**TRY IT:** Search the records below for the string "programWordOutOfRange" and copy each line where it turns up.

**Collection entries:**
──────────

-- ==== Sys2Proof/Machine/HostCalls.lean ====
section
/-! DEFINITION. The host interface (60_exceptions.md R110 to R117, 70_reset_and_hazards.md R118 to R121): construction,
`step()` as a call with its result, `insert_input`, `get`, `set`, `reset` and `run`. Host calls are made between steps
(R110). -/

namespace Sys2Proof.Machine

/-- The errors of host calls that are not fault kinds: the call fails and changes nothing (R111). `InputExhausted` is an
end reason of `run` and stands in `RunEnd`. -/
inductive HostError where
  | inputOverrun
  | addressOutOfRange
  | resetRefused
  | programWordOutOfRange
deriving DecidableEq, Repr

/-- The construction state (R119): Memory as the program and zeros, `pc` and `bp` 0, no pending input, Active. -/
def State.construct (p : Params) : State :=
  { params := p
    mem := Memory.load 0 p.program
    pc := 0
    bp := 0
    slot := none
    run := .active
    ret := .noStep }

/-- `new(program)` with the parameter MEM_LIMIT (R118): fails where a program word is out of range (92 D21). -/
def newInstance (memLimit : Nat) (program : List Int) : Except HostError State :=
  if ∀ v ∈ program, InRange v then .ok (State.construct ⟨memLimit, program.map (BitVec.ofInt 64)⟩)
  else .error .programWordOutOfRange

/-- `step()` as the host sees it (R112): the status or fault kind, and the state after the call. -/
def State.stepCall (s : State) : Answer × State :=
  match step s with
  | .next t => (t.ret, t)
  | .fault k => (.failed k, s)
  | .refused _ => (.noStep, s)

/-- `insert_input(v)` (R113): fills an empty slot, in every run state.
DEDUCED, log entry 13: on a halted instance R113 is followed, whose slot the call changes, and R129's "Only the host's
`set` and `reset` change a halted instance" is read as said of Memory. -/
def State.insertInput (s : State) (v : Word) : Except HostError State :=
  match s.slot with
  | none => .ok { s with slot := some v }
  | some _ => .error .inputOverrun

/-- `get(a)` (R114). -/
def State.hostGet (s : State) (a : Int) : Except HostError Word :=
  if s.Valid a then .ok (s.mem.read a.toNat) else .error .addressOutOfRange

/-- `set(a, v)` (R114). -/
def State.hostSet (s : State) (a : Int) (v : Word) : Except HostError State :=
  if s.Valid a then .ok (s.store a.toNat v) else .error .addressOutOfRange

/-- `reset()` (R115): the construction state again, refused on a faulted instance. -/
def State.hostReset (s : State) : Except HostError State :=
  match s.run with
  | .faulted _ => .error .resetRefused
  | .active => .ok (State.construct s.params)
  | .halted => .ok (State.construct s.params)

/-- The calls by which the host can change an instance (R110, R111); `get` changes nothing. -/
inductive HostCall where
  | step
  | insertInput (v : Word)
  | set (a : Int) (v : Word)
  | reset
deriving DecidableEq, Repr

/-- The state a host call leaves where it succeeds, and the unchanged state where it fails (R111). -/
def State.after (s : State) : Except HostError State → State
  | .ok t => t
  | .error _ => s

/-- The state after a host call. -/
def State.call (s : State) : HostCall → State
  | .step => s.stepCall.2
  | .insertInput v => s.after (s.insertInput v)
  | .set a v => s.after (s.hostSet a v)
  | .reset => s.after s.hostReset

/-- The state after a sequence of host calls, one at a time (R110). -/
def State.calls (s : State) : List HostCall → State
  | [] => s
  | c :: cs => (s.call c).calls cs

/-- Why `run` returned (R116). -/
inductive RunEnd where
  | halted
  | inputExhausted
  | failed (k : Fault)
deriving DecidableEq, Repr

/-- What `run` returned, with the instance it leaves (R116). -/
structure RunResult where
  reason : RunEnd
  outs : List Word
  final : State
deriving DecidableEq, Repr

/-- `run(inputs)` (R116) with the outputs emitted so far, for at most `fuel` steps; none where the steps do not suffice.
The spec's `run` has no fuel and does not return where no fuel suffices (log entry 8). -/
def runFor : Nat → State → List Word → List Word → Option RunResult
  | 0, _, _, _ => none
  | fuel + 1, s, inputs, outs =>
    match s.stepCall with
    | (.status .running, t) => runFor fuel t inputs outs
    | (.status (.output v), t) => runFor fuel t inputs (outs ++ [v])
    | (.status .awaitingInput, t) =>
      match inputs with
      | [] => some ⟨.inputExhausted, outs, t⟩
      | v :: rest => runFor fuel (t.call (.insertInput v)) rest outs
    | (.status .halted, t) => some ⟨.halted, outs, t⟩
    | (.failed k, t) => some ⟨.failed k, outs, t⟩
    | (.noStep, _) => none

/-- `run(inputs)` on `s` returns `r` (R116). -/
def RunsTo (s : State) (inputs : List Word) (r : RunResult) : Prop := ∃ fuel, runFor fuel s inputs [] = some r

end Sys2Proof.Machine
end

──────────

**WRITTEN RESPONSE:**
  | programWordOutOfRange
  else .error .programWordOutOfRange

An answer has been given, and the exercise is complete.